Saturday 17 July 2010

THE USANGU METEORITE MYSTERY

One of the most puzzling reports that I heard when I lived in Utengule-Usangu in the early 1980s was that a meteorite had fallen to earth somewhere to the east of the village. This event was supposed to have taken place in the early hours (around 2.30-3.00 in the morning) of Thursday 12th November 1981. The first I knew about it was later that day when I joined my usual kikao or drinking group in the main village club and listened to intense speculation about what had happened. Was it really a meteorite that had fallen out of the night sky? Could it have been a plane crash? Or an explosion of some kind, a bomb perhaps? No one was sure.

The next day the Village Secretary (the CCM-appointed Katibu wa Kijiji) came to the kikao with the news that the cause of the loud noise that people had heard was indeed a “star” (Swahili nyota) that had fallen in the vicinity of Rujewa, the administrative centre of what was then Mbarali Sub-District. Needless to say on Saturday 14th debate in the kikao continued. The most detailed account I could obtain was from Paulo, a young Sangu man who had relatives in the area in question. The meteorite had fallen at Uyelevala, beyond Ubaruku village, and it was now being guarded by soldiers. People as far away as Luhanga, the village to the north of Utengule, had seen the earth light up at night, and some of them had thrown themselves to the ground, thinking that the world was coming to an end.

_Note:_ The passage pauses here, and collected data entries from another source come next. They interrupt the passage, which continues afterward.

-- ==== Sys2Proof/Certificates/Slice0/Obligations.lean ====
section
/-! DEFINITION. The statements for the provers. A statement that says "the machine answers a next state" says
which one: `afterWord s w` is `s` with the output ports at the word `w` and everything else unchanged
(straps, input ports, draw count), so each such equation is result, frame and completion in one. Where a
statement's docstring says GK, a constant in it is one the spec marks as general knowledge (entry 9). -/

open Sys2Proof Sys2Proof.Machine

/-! ## The step and the request -/

/-- One step is one invocation of the instruction that the input ports name (10 R21, R22); the step adds nothing
around it. That framing is the model's, entry 1. -/
def Obligations.StepRunsTheRequestOnThePorts : Prop :=
  ∀ (s : State) (i : Instr), decode s.inputs = .ok i → i.wellFormed = true → step s = exec i s

/-- A code outside an enumeration on a port the operation names is refused by name (10 R20, 93 U7), and no
other request is. Which of two bad codes is named is the model's choice, entry 12. -/
def Obligations.CodesOutsideTheEnumerationsAreRefused : Prop :=
  ∀ s : State,
    let op := s.inputs.op.toNat
    let badClass := op ≤ 1 ∧ 8 < s.inputs.cls.toNat
    let badA := (op = 1 ∨ op = 13 ∨ op = 14 ∨ (17 ≤ op ∧ op ≤ 19) ∨ op = 24) ∧ 8 < s.inputs.opdA.toNat
    let badB := (17 ≤ op ∧ op ≤ 19) ∧ 8 < s.inputs.opdB.toNat
    (27 < op → step s = .refused (.noSuchRequest (.opOutside s.inputs.op))) ∧
    (badClass → step s = .refused (.noSuchRequest (.classOutside s.inputs.cls))) ∧
    (¬ badClass → badA → step s = .refused (.noSuchRequest (.operandAOutside s.inputs.opdA))) ∧
    (¬ badA → badB → step s = .refused (.noSuchRequest (.operandBOutside s.inputs.opdB))) ∧
    (op ≤ 27 → ¬ badClass → ¬ badA → ¬ badB → ∃ i, decode s.inputs = .ok i)

/-- DECODE AND ENCODE AGREE: putting any well-formed instruction on the ports and reading the ports gives it
back, every argument at every value (10 R21, R22; the port codes are the model's, entry 7). -/
def Obligations.EveryInstructionReadsBackFromThePorts : Prop :=
  ∀ i : Instr, i.wellFormed = true → decode (encode i) = .ok i

/-- What the ports are read as is well formed, names the operation of the `op` port, and keeps every port that
operation names (10 R21, R22). -/
def Obligations.ReadingTheRequestLosesNoNamedPort : Prop :=
  ∀ (r : Request) (i : Instr), decode r = .ok i →
    i.wellFormed = true ∧ operationNumber i = r.op.toNat ∧ (encode i).op = r.op ∧
    ∀ p ∈ namedPorts r.op.toNat, agreeOn (encode i) r p

/-- An input an operation does not name is ignored by it (10 R22). -/
def Obligations.UnnamedInputsAreIgnored : Prop :=
  ∀ (s : State) (r r' : Request), r.op = r'.op → (∀ p ∈ namedPorts r.op.toNat, agreeOn r r' p) →
    decode r = decode r' ∧ portView (step (s.present r)) = portView (step (s.present r'))

/-! ## The validation gate and the abort -/

/-- The gate (10 R17): its formula, its truth table, and that every operation consults this one bit: with the
straps set to anything, each operation has the outcome it has when the straps give the gate's value alone. -/
def Obligations.TheGateFollowsItsTableAndAloneIsConsulted : Prop :=
  ∀ s : State,
    s.validate = ((s.valModule || s.valEnableAll) && !s.valDisableAll) ∧
    ((withStraps s false false false).validate = false ∧ (withStraps s true false false).validate = true ∧
      (withStraps s false true false).validate = true ∧ (withStraps s true true false).validate = true ∧
      (withStraps s false false true).validate = false ∧ (withStraps s true false true).validate = false ∧
      (withStraps s false true true).validate = false ∧ (withStraps s true true true).validate = false) ∧
    ∀ i m e d, portView (exec i (withStraps s m e d)) =
      portView (exec i (withStraps s ((m || e) && !d) false false))

/-- With VALIDATE 0 no operation aborts: every instruction, whatever its arguments, answers a next state, and
its word is all it changes but for the draw count (10 R18, 60 R112). The draw count is the model's own,
entry 10. -/
def Obligations.UnvalidatedNeverAborts : Prop :=
  ∀ (i : Instr) (s : State), s.validate = false →
    ∃ w, exec i s = .next { afterWord s w with draws := if specified i then s.draws else s.draws + 1 }

/-- A request that violates no precondition yields the same word in every configuration of the straps, and
yields one in each (10 R18, 70 R132). -/
def Obligations.LegalRequestsYieldOneWordInEveryConfiguration : Prop :=
  ∀ (i : Instr) (s : State), legal i = true →
    ∃ w, ∀ m e d, exec i (withStraps s m e d) = .next (afterWord (withStraps s m e d) w)

/-- With VALIDATE 1 the first check that fails, in the order of the table of 60 R115, decides the cause, and a
request all of whose checks hold yields a word. (Two of the orders are the spec's own decision D11.) -/
def Obligations.FirstFailedCheckDecidesTheCause : Prop :=
  ∀ (i : Instr) (s : State), s.validate = true →
    (∀ c, firstFailure i = some c → exec i s = .fault (.abort c)) ∧
    (firstFailure i = none → ∃ w, exec i s = .next (afterWord s w))

/-- The abort (60 R109): it arises only when VALIDATE is 1 and only from a check of the operation that fails,
whose cause it carries; when VALIDATE is 1 any failed check aborts; and no operation ends in anything but a word
or an abort. (Which of several failed checks decides the cause is another statement.) -/
def Obligations.AbortArisesExactlyFromAFailedCheckWhenValidated : Prop :=
  ∀ (i : Instr) (s : State),
    (∀ f, exec i s = .fault f → s.validate = true ∧ ∃ c, (false, c) ∈ checks i ∧ f = .abort c) ∧
    (s.validate = true → (∃ c, (false, c) ∈ checks i) → ∃ c, exec i s = .fault (.abort c)) ∧
    (∀ r, exec i s ≠ .refused r)

/-- The codes of the causes: 1 to 14 in the table's order, so no cause reads as "no abort" (0) or as the
unused 15, and two causes never share a code (60 R110; the codes are the spec's decision D13). -/
def Obligations.CauseCodesAreOneToFourteen : Prop :=
  ([Cause.aSelRange, .aArgRangeInout, .aArgRange, .aIrqRange, .aInSrc, .aOutDest, .aSetDest, .aMovDest,
    .aMovSrc, .aDelayRange, .aSidesetCount, .aSidesetValue, .aSidesetOptCount, .aSidesetOptValue].map
      fun c => (causeCode c).toNat) = [1, 2, 3, 4, 5, 6, 7, 8, 9, 10, 11, 12, 13, 14] ∧
  (∀ c, causeCode c ≠ 0 ∧ causeCode c ≠ 15) ∧
  (∀ c c', causeCode c = causeCode c' → c = c')

/-- The output ports after an invocation (10 R23): `abort` is 1 exactly when the outcome is an abort, and then
`cause` is its code and `word` is not to be read; else `cause` is 0 and `word` is the word. With VALIDATE 0
`abort` is 0. -/
def Obligations.OutputPortsShowTheOutcome : Prop :=
  ∀ (i : Instr) (s : State),
    (∀ t, exec i s = .next t → portView (exec i s) = t.outputs ∧
      ∃ w, t.outputs = some { word := some w, abort := false, cause := 0 }) ∧
    (∀ c, exec i s = .fault (.abort c) →
      portView (exec i s) = some { word := none, abort := true, cause := causeCode c }) ∧
    (∃ p, portView (exec i s) = some p ∧ (p.abort = true ↔ ∃ c, exec i s = .fault (.abort c)) ∧
      (s.validate = false → p.abort = false))

/-! ## Purity -/

/-- The outcome is a function of the operation, its arguments and VALIDATE: two states that agree on VALIDATE
give the same outcome, whatever their ports and their history, for every request whose result the spec
specifies; for the others the draw count, the model's own (entry 10), must agree too (10 R24, R27). -/
def Obligations.OutcomeDependsOnlyOnTheRequestAndTheGate : Prop :=
  ∀ (i : Instr) (s s' : State), s.validate = s'.validate → (specified i = true ∨ s.draws = s'.draws) →
    portView (exec i s) = portView (exec i s')

/-- No ordering dependency between calls: an earlier invocation does not change the outcome of a later one
(20 R34, 10 R24); draws of free values apart. -/
def Obligations.EarlierInvocationsDoNotInfluenceLaterOnes : Prop :=
  ∀ (s t : State) (r : Request), step s = .next t →
    (∀ i, decode r = .ok i → specified i = true) →
    portView (step (t.present r)) = portView (step (s.present r))

/-- Every operation is idempotent: repeating the invocation yields the same outcome and changes nothing
(20 R33); free values apart. -/
def Obligations.RepeatingAnInvocationChangesNothing : Prop :=
  ∀ s t : State, step s = .next t → (∀ i, decode s.inputs = .ok i → specified i = true) → step t = .next t

/-- THE FRAME OF EVERY INSTRUCTION: no operation changes a strap or an input port, and the draw count moves
only where the result is a free value (10 R16, R20; entry 10). -/
def Obligations.NoOperationChangesStrapsOrInputs : Prop :=
  ∀ (i : Instr) (s t : State), exec i s = .next t →
    t.valModule = s.valModule ∧ t.valEnableAll = s.valEnableAll ∧ t.valDisableAll = s.valDisableAll ∧
    t.inputs = s.inputs ∧ t.draws = (if specified i then s.draws else s.draws + 1)

/-- AN INVARIANT OF EVERY STEP: whatever the state before, after a step the output ports hold what the
combinational function gives for the inputs, a word with `abort` and `cause` 0 (10 R26). -/
def Obligations.EveryStepLeavesTheOutputsSettled : Prop :=
  ∀ s t : State, step s = .next t →
    Settled t ∧ ∃ w, t.outputs = some { word := some w, abort := false, cause := 0 }

/-- The outputs are settled at reset: the reset word 0x0000 is the word of the reset inputs, in every strap
setting. The reset inputs are the model's choice (entries 2 and 3); that the outputs then follow them is
10 R26. -/
def Obligations.ResetOutputsAreSettled : Prop :=
  Settled State.reset ∧ step State.reset = .next State.reset ∧
  State.reset.outputs = some { word := some 0x0000, abort := false, cause := 0 } ∧
  ∀ m e d, Settled { State.reset with valModule := m, valEnableAll := e, valDisableAll := d } ∧
    withStraps State.reset m e d = { State.reset with valModule := m, valEnableAll := e, valDisableAll := d }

My fieldwork in Usangu was drawing to a close, and I left Utengule at the end of the year none the wiser about this seemingly apocalyptic event. Was it a meteorite that blazed its way to earth in a fireball? Thousands of meteorites are thought to fall to the earth every year, but only a small proportion of these are observed, located, and officially recorded and reported. The 5th edition of the Catalogue of Meteorites (Grady 2000) lists a mere 1,005 meteorite falls (the technical term for meteorites that have actually been seen falling to earth) and 21,502 meteorite finds (meteorites discovered on the ground but not observed falling). Only nine meteorites are listed in current databases for Tanzania, eight of them observed falls, and one a find – the famous Mbosi (= Mbozi) Meteorite, one of the largest iron meteorites in the world (Sassoon 1967). But only two meteorite falls have been reported since national independence (one in 1963 and one in 1988), and none are recorded in Usangu.

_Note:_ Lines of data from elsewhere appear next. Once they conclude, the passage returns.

/-! ## The ports an operation names -/

/-- A request with zero on every port that its operation does not name (10 R22). -/
def keepNamed (r : Request) : Request where
  op := r.op
  cls := if .cls ∈ namedPorts r.op.toNat then r.cls else 0
  opdA := if .opdA ∈ namedPorts r.op.toNat then r.opdA else 0
  opdB := if .opdB ∈ namedPorts r.op.toNat then r.opdB else 0
  numA := if .numA ∈ namedPorts r.op.toNat then r.numA else 0
  numB := if .numB ∈ namedPorts r.op.toNat then r.numB else 0
  flagA := decide (.flagA ∈ namedPorts r.op.toNat) && r.flagA
  flagB := decide (.flagB ∈ namedPorts r.op.toNat) && r.flagB

theorem agreeOn_keepNamed {r : Request} {p : Port} (hp : p ∈ namedPorts r.op.toNat) : agreeOn (keepNamed r) r p := by
  cases p <;> simp [agreeOn, keepNamed, hp]

theorem keepNamed_congr {r r' : Request} (hop : r.op = r'.op)
    (h : ∀ p ∈ namedPorts r.op.toNat, agreeOn r r' p) : keepNamed r = keepNamed r' := by
  have hif (p : Port) {α : Type} {x y z : α} (hxy : p ∈ namedPorts r'.op.toNat → x = y) :
      (if p ∈ namedPorts r'.op.toNat then x else z) = if p ∈ namedPorts r'.op.toNat then y else z :=
    ite_congr rfl hxy fun _ => rfl
  have hand (p : Port) {x y : Bool} (hxy : p ∈ namedPorts r'.op.toNat → x = y) :
      (decide (p ∈ namedPorts r'.op.toNat) && x) = (decide (p ∈ namedPorts r'.op.toNat) && y) := by
    by_cases hp : p ∈ namedPorts r'.op.toNat
    · rw [hxy hp]
    · simp [hp]
  rw [hop] at h
  simp only [keepNamed, hop, hif .cls (h .cls), hif .opdA (h .opdA), hif .opdB (h .opdB), hif .numA (h .numA),
    hif .numB (h .numB), hand .flagA (h .flagA), hand .flagB (h .flagB)]

/-- Reading looks at no port that the operation does not name. -/
theorem decode_keepNamed (r : Request) : decode (keepNamed r) = decode r := by
  obtain ⟨⟨n, hn⟩, cls, opdA, opdB, numA, numB, flagA, flagB⟩ := r
  interval_cases n <;> rfl

theorem operationNumber_eq (i : Instr) : operationNumber i = (encode i).op.toNat := by
  cases i <;> rfl

theorem wellFormed_sidesetInstr (n e : WNum) : (sidesetInstr n e).wellFormed = true := by
  unfold sidesetInstr
  split_ifs with h1 h2 h3 h4
  case neg => exact decide_eq_true (by bv_omega)
  all_goals rfl

theorem wellFormed_sidesetOptInstr (n e : WNum) : (sidesetOptInstr n e).wellFormed = true := by
  unfold sidesetOptInstr
  split_ifs with h1 h2 h3
  case neg => exact decide_eq_true (by bv_omega)
  all_goals rfl

/-- Reading goes on only after a code that reads. -/
theorem exists_of_bind_eq_ok {α : Type} {x : Except RequestError α} {f : α → Except RequestError Instr} {i : Instr}
    (h : (x >>= f) = .ok i) : ∃ a, x = .ok a ∧ f a = .ok i := by
  cases x with
  | ok a => exact ⟨a, rfl, h⟩
  | error e => cases h

/-- The operation numbers by what the operation reads (10 R21, R22): class, class and operand, one operand, two
operands, a side-set's bit count, or numbers and flags alone; 28 and above are no operation. -/
theorem operation_groups {n : Nat} (hn : n < 32) :
    n = 0 ∨ n = 1 ∨ (n = 13 ∨ n = 14 ∨ n = 24) ∨ (n = 17 ∨ n = 18 ∨ n = 19) ∨ (n = 26 ∨ n = 27) ∨ 28 ≤ n ∨
      ((2 ≤ n ∧ n ≤ 12) ∨ (15 ≤ n ∧ n ≤ 16) ∨ (20 ≤ n ∧ n ≤ 23) ∨ n = 25) := by
  omega

/-- WHAT READING KEEPS: a request that reads as an instruction is, on the ports its operation names, the request
for that instruction. By the operation number, as `decode` reads. -/
theorem encode_of_decode {r : Request} {i : Instr} (h : decode r = .ok i) :
    i.wellFormed = true ∧ encode i = keepNamed r := by
  obtain ⟨⟨n, hn⟩, cls, opdA, opdB, numA, numB, flagA, flagB⟩ := r
  rcases operation_groups hn with rfl | rfl | hone | htwo | hsideset | hnone | hplain
  · obtain ⟨c, hc, h⟩ := exists_of_bind_eq_ok h
    cases h
    obtain rfl := classCode_of_classOf hc
    exact ⟨by cases c <;> rfl, encode_encodeArgsInstr c numA numB⟩
  · obtain ⟨c, hc, h⟩ := exists_of_bind_eq_ok h
    obtain ⟨o, ho, h⟩ := exists_of_bind_eq_ok h
    cases h
    obtain rfl := classCode_of_classOf hc
    obtain rfl := operandCode_of_operandA ho
    exact ⟨by cases c <;> rfl, encode_encodeArgsWithOperandInstr c o numB⟩
  · rcases hone with rfl | rfl | rfl
    all_goals
      obtain ⟨o, ho, h⟩ := exists_of_bind_eq_ok h
      cases h
      obtain rfl := operandCode_of_operandA ho
      exact ⟨rfl, rfl⟩
  · rcases htwo with rfl | rfl | rfl
    all_goals
      obtain ⟨d, hd, h⟩ := exists_of_bind_eq_ok h
      obtain ⟨o, ho, h⟩ := exists_of_bind_eq_ok h
      cases h
      obtain rfl := operandCode_of_operandA hd
      obtain rfl := operandCode_of_operandB ho
      exact ⟨rfl, rfl⟩
  · rcases hsideset with rfl | rfl <;> cases h
    · exact ⟨wellFormed_sidesetInstr numA numB, encode_sidesetInstr numA numB⟩
    · exact ⟨wellFormed_sidesetOptInstr numA numB, encode_sidesetOptInstr numA numB⟩
  · interval_cases n <;> cases h
  · rcases hplain with ⟨hlo, hhi⟩ | ⟨hlo, hhi⟩ | ⟨hlo, hhi⟩ | rfl
    case inr.inr.inr =>
      cases h
      exact ⟨rfl, rfl⟩
    all_goals
      interval_cases n <;> cases h <;> exact ⟨rfl, rfl⟩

It is possible, I suppose, that a meteorite did fall but wasn’t reported to the wider scientific community: after all the Tanzanian state in 1981 wasn’t the most open of societies. Otherwise I find myself continuing the lively speculations of my drinking companions in Utengule. Was it a plane or even a piece of military hardware that had dropped out of the sky? Is that why soldiers were guarding the site, and was the meteorite story merely a cover? Or was something more sinister going on? Is Uyelevala Tanzania’s Roswell? And should I start writing more creatively (von Däniken-style) about Sangu cosmology; the belief that pangolins are sent down to earth by the ancestors, the complex of ideas about chiefship and fertility that this connects to (see Walsh 1995/96; 2007; also 2010), including the announcement of the death of a chief with the statement that “the sky has fallen down” (Sangu uwulanga wagwa)? Turn my ethnographic knowledge into a cross between The X-Files and The Gods Must Be Crazy? Answers in a bottle please.

Acknowledgement
The photo of the Mbozi Meteorite (above) is from the Maisha ni Vita blog.

References

Grady, Monica M. 2000. Catalogue of Meteorites (5th edition). Cambridge: Cambridge University Press.

Sassoon, Hamo 1967. Guide to the Mbozi Meteorite. Dar es Salaam: Department of Antiquities.

Walsh, Martin 1995/96. The Ritual Sacrifice of Pangolins among the Sangu of South-west Tanzania. Bulletin of the International Committee on Urgent Anthropological and Ethnological Research 37/38: 155-170.

Walsh, Martin 2007. Pangolins and Politics in the Great Ruaha Valley, Tanzania: Symbol, Ritual and Difference / Pangolin et politique dans la Vallée du Great Ruaha, Tanzanie: Symbole, rituel et différence. In Edmond Dounias, Elisabeth Motte-Florac and Margaret Dunham (eds.) Le symbolisme des animaux: L'animal, clef de voûte de la relation entre l'homme et la nature? / Animal symbolism: Animals, keystone of the relationship between man and nature? Paris: Éditions de l’IRD. 1003-1044.

Walsh, Martin 2010. Red Velvet from Heaven. East African Notes and Records, 13 June 2010.